Книга Переизбранное, страница 207. Автор книги Юз Алешковский

Разделитель для чтения книг в онлайн библиотеке

Онлайн книга «Переизбранное»

Cтраница 207

Гелий испугался, подумав, что постепенно безумеет. Сам того не замечая, он счел за свои собственные мысли слова оппонентов, обрывки дискуссий и кабацкий спор одного вдохновенно поддатого детского писателя, кажется, Геннадия Синичкина, с одной дамочкой, совершенно обалдевшей от восхитительных соблазнов федоровского учения.

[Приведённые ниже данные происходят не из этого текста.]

/-- The checkpoint side of the device beside its registers. -/
structure Ckpt where
  /-- CKPT_NO of the last checkpoint begun, never repeated (R302) -/
  no : Nat
  run : Option CkptRun
  /-- CAUSE bits of the checkpoint whose barrier is under way -/
  cause : Nat
  /-- DEV_TICK and decode steps at the previous barrier (R305) -/
  prevTick : Nat
  prevSteps : Nat
  /-- CAUSE bits of deferred triggers (R306) -/
  deferred : Nat
  /-- an undone barrier is taken again at this DEV_TICK, with these CAUSE bits (R307) -/
  retry : Option (Nat × Nat)
  /-- while a snapshot is protected (R308): slots and runs of units (tier, first, length) that were freed and stay allocated -/
  guarding : Bool
  heldSlots : List Nat
  guarded : List (Nat × Nat × Nat)
  /-- GENs of the newest checkpoint sealed since reset (R309), and of slots it does not list -/
  sealedGens : Option (Tbl Nat × Nat)
  press : Press
  mirrors : List MirrorCopy
  /-- checkpoints of this device as its mirror holders keep them, newest last; the model's own record -/
  mirrored : List Snapshot
  /-- DEV_TICK of each device's REMOVE (R316) -/
  removed : Tbl Nat
  restore : Option Restore
  adoptions : List Adoption
  /-- adopted records whose tenant's key is absent: writer, CKPT_NO, record (R321) -/
  keyless : List (Nat × Nat × Bytes)
  deriving DecidableEq, Repr
/-! ## Security and the Rind (15_security.md) -/

/-- A secure SPDM session (Table 15.3, R375): transport (0 CXL.io, 1 I3C, 2 TCP), the principal it was made with, its role. -/
structure SpdmSess where
  transport : Nat
  principal : Nat
  role : Nat
  deriving DecidableEq, Repr

/-- What the Rind puts off while its cores are reset (R368): a slip on its internal queue, or a register write. -/
inductive RindAct where
  | slip (o : OpSlip)
  | write (bar addr size : Nat) (value : Word)
  deriving DecidableEq, Repr

/-- The security side of the device beside its registers. -/
structure Sec where
  /-- secure sessions 0 to 7 (R374) -/
  spdm : Tbl SpdmSess
  /-- operator certificate chain of slot 1, empty for none (Table 15.3); kept across restarts -/
  chain1 : Bytes
  /-- confidential-host mode of the configuration record, for the next reset (R385) -/
  confNext : Bool
  /-- bounce keys, host to device and device to host, 36 bytes each, and the records sealed with the second (R385, R386) -/
  bounce : Option (Bytes × Bytes)
  bounceSeq : Nat
  /-- has a queue pair or ring been enabled since reset (R386)? -/
  hostUsed : Bool
  /-- end of the presence window (R391), and of the time presses are ignored after chatter (R390) -/
  windowEnd : Option Nat
  quietUntil : Nat
  stuck : Bool
  /-- filtered level of SVC_JMP_N: is a jumper fitted (R392)? -/
  jumper : Bool
  /-- DEV_TICK of the running mismatch episode's start (R393) -/
  episode : Option Nat
  /-- DEV_TICK of Rind core resets in the last 60 s of Rind timer, below 0 before the last device reset (R368), and of unit resets by
  core in the last second (R369) -/
  rindResets : List Int
  deskResets : List (Nat × Nat)
  /-- DEV_TICK of the Rind's last reset (UPTIME_S) -/
  rindSince : Nat
  /-- tick at which the reset of the Rind's cores ends -/
  rindUntil : Nat
  /-- slips and register writes of the Rind that wait until that reset is over (R368) -/
  rindWaiting : List RindAct
  deriving DecidableEq, Repr

/-! ## Bring-up, flash, bundle loading, activities (16_bringup_and_reset.md) -/

/-- A write to the SPI NOR in flight: bytes of the inactive image for a slip, of MAINT_FW_UPDATE or the activation it asks for; boot
control, then the restart asked for by a slip (R404, R428). -/
inductive FlashJob where
  | image (addr : Nat) (bytes : Bytes) (slip : Slip)
  | control (preferred : Nat) (trial : Bool) (slip : Option Slip)
  deriving DecidableEq, Repr

/-- The SPI NOR beside its configuration record (Table 16.2): PREFERRED and TRIAL of boot control, has the trial image been booted
once, the bytes of the image regions by flash address, no entry 0, and writes in flight. -/
structure Flash where
  preferred : Nat
  trial : Bool
  tried : Bool
  bytes : List (Nat × Byte)
  jobs : List FlashJob
  deriving DecidableEq, Repr

/-- A bundle image being staged (R413): its header, its size, and the bytes received by image offset. -/
structure Staging where
  header : Bytes
  size : Nat
  bytes : Tbl Byte
  deriving DecidableEq, Repr

/-- A maintenance activity that runs (R424-R426): its lock, Table 16.7's code, scope and object, the slip it answers (none: the
Rind's own), for a row repair the row, corrected lines so far. -/
structure Activity where
  lock : Nat
  activity : Nat
  scope : Nat
  index : Nat
  slip : Option Slip
  row : Nat
  deriving DecidableEq, Repr

/-- A host access that waits for a retrained cellar channel: the channel, decoder, host physical address and operation. -/
structure Traffic where
  channel : Nat
  dec : Nat
  hpa : Nat
  op : MemOp
  deriving DecidableEq, Repr

/-- The bring-up side of the device beside its registers. -/
structure Boot where
  /-- what holds device reset: 0 nothing, 1 power is off, 2 CORE_REFCLK lost, 3 RIND_OSC lost, 4 a thermal trip, 5 the third Rind
  reset in 60 s -/
  hold : Nat
  /-- THERMTRIP_N low (R456) -/
  thermTrip : Bool
  /-- HBM trained, DDR5 trained, known-answer tests complete (Table 16.4) -/
  hbm : Bool
  ddr : Bool
  kat : Bool
  /-- stacks (scope 2) and channels (scope 3) whose first training attempt failed (R407) -/
  retried : List (Nat × Nat)
  /-- GCM engines that passed their test (Table 16.5) -/
  gcm : Nat
  /-- spare MEs in service (R23, R406) -/
  spares : List Nat
  /-- tidy cores that have failed, 17c + i (R406) -/
  tidyOff : List Nat
  /-- tidy cores marked defective in the fuses as they were read at boot (R397) -/
  tidyMarks : List Nat
  /-- rows repaired in the stacks' own repair fuses (R426); kept for good -/
  repairs : List Nat
  /-- units that failed at the last boot, by UNIT (R409); kept across restarts -/
  katFailed : List Nat
  /-- cluster resets under way, and DEV_TICK of tidy-core unit resets of a cluster in the last second (Table 16.6) -/
  clusters : List Nat
  tidyResets : List (Nat × Nat)
  /-- the bundle being staged, the loaded bundle's header and image (R413, Table 13.4), the bundle key with its PROFILE_ID (R377) -/
  staging : Option Staging
  header : Bytes
  bundleKey : Option (Nat × Bytes)
  /-- a verified reload waits for the open steps: its tables, header and slip (R416) -/
  reload : Option (Profile × Bytes × Slip)
  /-- maintenance activities that run -/
  acts : List Activity
  /-- the link whose failure reset a partition that is not ACTIVE again (R329), by partition -/
  partLink : Tbl Nat
  /-- a violation has restarted the device, which serves no session until a restore has been made (R362) -/
  owed : Bool
  /-- host accesses of the cellar that wait until their channel has been retrained (R425) -/
  traffic : List Traffic
  deriving DecidableEq, Repr

/-! ## Host port (17_host_pins_electrical.md) -/

/-- An HDM decoder (R437): base, size, interleave ways and granularity, position in the set (R121), committed, Error Not Committed. -/
structure Decoder where
  base : Nat
  size : Nat
  ways : Nat
  gran : Nat
  pos : Nat
  committed : Bool
  error : Bool
  deriving DecidableEq, Repr

/-- An MSI-X table entry: message address, data, mask bit (R441). -/
structure MsixVec where
  addr : Nat
  data : Nat
  masked : Bool
  deriving DecidableEq, Repr

/-- The host port (R432-R441): link, mode, lanes and rate (0 2.5 to 4 32 GT/s); the writable configuration words, the
MSI-X capability's Enable and Function Mask, its table and pending bits, the two HDM decoders. -/
structure HostPort where
  up : Bool
  cxl : Bool
  width : Nat
  rate : Nat
  /-- configuration space words written by the host, by byte offset -/
  config : Tbl Nat
  msixEn : Bool
  funcMask : Bool
  vecs : Tbl MsixVec
  pend : List Nat
  decoders : List Decoder
  deriving DecidableEq, Repr
/-! ## What the device sends -/

/-- What leaves the block; the model's own record of it, newest last (log entry 5). -/
inductive Out where
  /-- a reply (R43); on the host path at reply-queue index `idx` -/
  | reply (dest : Ctx) (idx : Nat) (r : ReplyOut)
  /-- the mirror block of a queue pair (R48) -/
  | mirror (q sqHead rqTail : Nat)
  /-- an MSI-X message on a vector (R51, R441) -/
  | msix (vec : Nat)
  /-- a read of submission entries `first` to `first + n - 1` of a pair (R49), with D2H RdCurr or as a CXL.io memory read (R435) -/
  | fetch (q first n : Nat) (cached : Bool)
  /-- a read of a slip's payload from the payload window (R52), with D2H RdCurr or as a CXL.io memory read (R435) -/
  | payloadRead (q tag : Nat) (cached : Bool)
  /-- a slip this device sends on a network peer context: opcode, accession, tenant, parameters P0 to P5, payload -/
  | slip (peer op accession tenant : Nat) (p : List Nat) (payload : Bytes)
  /-- a write to host memory: host address and bytes (ring records, ring mirrors, T3 objects) -/
  | hostWrite (addr : Nat) (bytes : Bytes)
  /-- a message to the device with this composition device ID, to whatever context reaches it -/
  | toDevice (dev op accession tenant : Nat) (p : List Nat) (payload : Bytes)
  /-- a slip passed on to its new owner (R293) -/
  | forward (dev op : Nat) (x : Slip)
  /-- a frame leaves sub-port `sub` of a port (R242, R272) -/
  | frame (port sub : Nat) (f : Frame)
  /-- an NBU's completion message to the issuer of a launch: NBU and result word (R128) -/
  | completion (n word : Nat)
  /-- a record a base die sends to a home partition: stack, kind, bytes (R135) -/
  | record (stack kind : Nat) (body : Bytes)
  /-- an NVMe command to the press: what for, first block (0 the label or seal), blocks (R310, R313) -/
  | nvme (op : NvmeOp) (slot first blocks : Nat)
  /-- a write to the SPI NOR (R403, R309): 0 configuration record, 1 firmware image region, 2 boot control -/
  | flashWrite (area : Nat)
  /-- data an ordinary access or a host access of HBM or the cellar reads: address and bytes (R142, R435) -/
  | readData (addr : Nat) (body : Bytes)
  /-- a message of the SPDM responder: transport, response code, and what of its body the spec fixes (R374, Table 15.5) -/
  | spdm (transport code : Nat) (body : Bytes)
  /-- a completion of the host port: 0 successful, 1 Unsupported Request, 2 Configuration Request Retry Status; its data (R15, R433) -/
  | hostCompletion (status data : Nat)
  /-- a CXL.mem read response: data, and is it marked poisoned (R330)? -/
  | memData (body : Bytes) (poisoned : Bool)
  /-- a CXL.cache snoop response; 0 RspIHitI (R435) -/
  | snoopResp (code : Nat)
  deriving DecidableEq, Repr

«Просто вставай, – с юморком подумалось Гелию, – садись за машинку, пиши письмо в „Науку и религию“ и хватай неистовую утопистку за все аргументы. Так, мол, и так. По сравнению с этими федоровцами-проектировщиками я… да я – просто безобидный халтурщик, господа. Решительно заявляю, что за жизнь каждый дурак может Бога полюбить, а вот за смерть далеко не каждый Его полюбит… я вот, подыхая, в Него уверовал, если хотите знать, а полюбил вовсе не за глоток виски, но за душевное внимание к себе, подытоженно поверженному в свою собственную мразь. За полвека существования не любил, а за этот глоток и за тварь, под сердцем дрожащую, – сыновнее мое спасибо… дурак вот только я, что не успел продолжение жизни зачать, дурак… продолжение ведь и есть воскрешение… ну да ладно, теперь хоть котенка спасу…»

Несчастье всей его пропащей жизни навалилось на него вдруг так, что не было у него сил посожалеть ни о судьбе, ни о музыке как о всеблаженном мире невидимых сущностей, ни об иных прочих, пусть даже мелких, прижизненных радостях. На него пахнуло вдруг холодиной сущности бесплодия, не умножающего жизнь и не прибавляющего памяти никакой продолжительности.

«…Еще всего каких-то пару часов назад я мог… мы могли… это был бы крошечный он… или она… О Господи, как совершенны дела Твои… во всем остальном мы сами виноваты…»

Мука тоски по навсегда утраченному так пронзила его сердце, что он спасительно провалился в воспоминание. В видениях того воспоминания было все, что было, кроме всесильного когда-то Времени, которое – Гелий снова это прочувствовал – каждый миг уничтожает исключительно самое себя, утверждая в таких вот совершенных оборотах Божественных дел неуничтожимость всего существовавшего – в Вечности… «Наше чувство Времени – это же чувство движения всего существующего на Тот Свет!» – успел подумать Гелий перед тем, как оказаться в запредельном мире своей памяти…

31

…Он радостно блаженствовал, отгрипповав, но мороча маме голову, что все еще хворает, ломал тайком от взрослых градусник, и в синее блюдце, усыпанное прилипшими к нему крохотными малиновыми косточками, тяжко, под еканье замирающего сердечка, сливалась в блюдечко из градусничка ртуть, сразу разбиваясь на текучие капельки и капельки капелек капелек, чтобы тут же, послушно его руке, изменившей орбитку блюдечка, быстренько, словно с небесного краешка, снова слиться в одну дрожащую, полную невидимой силы и воли самопривлечения ртутную лужицу, оставив – о чудо! – совершенно не тронутыми, не поглощенными волшебно обтекаемой тяжестью капелек, нелюбимые им косточки целебной малины, въедливо и злобно будившие в дупле зуба нуду подлой боли.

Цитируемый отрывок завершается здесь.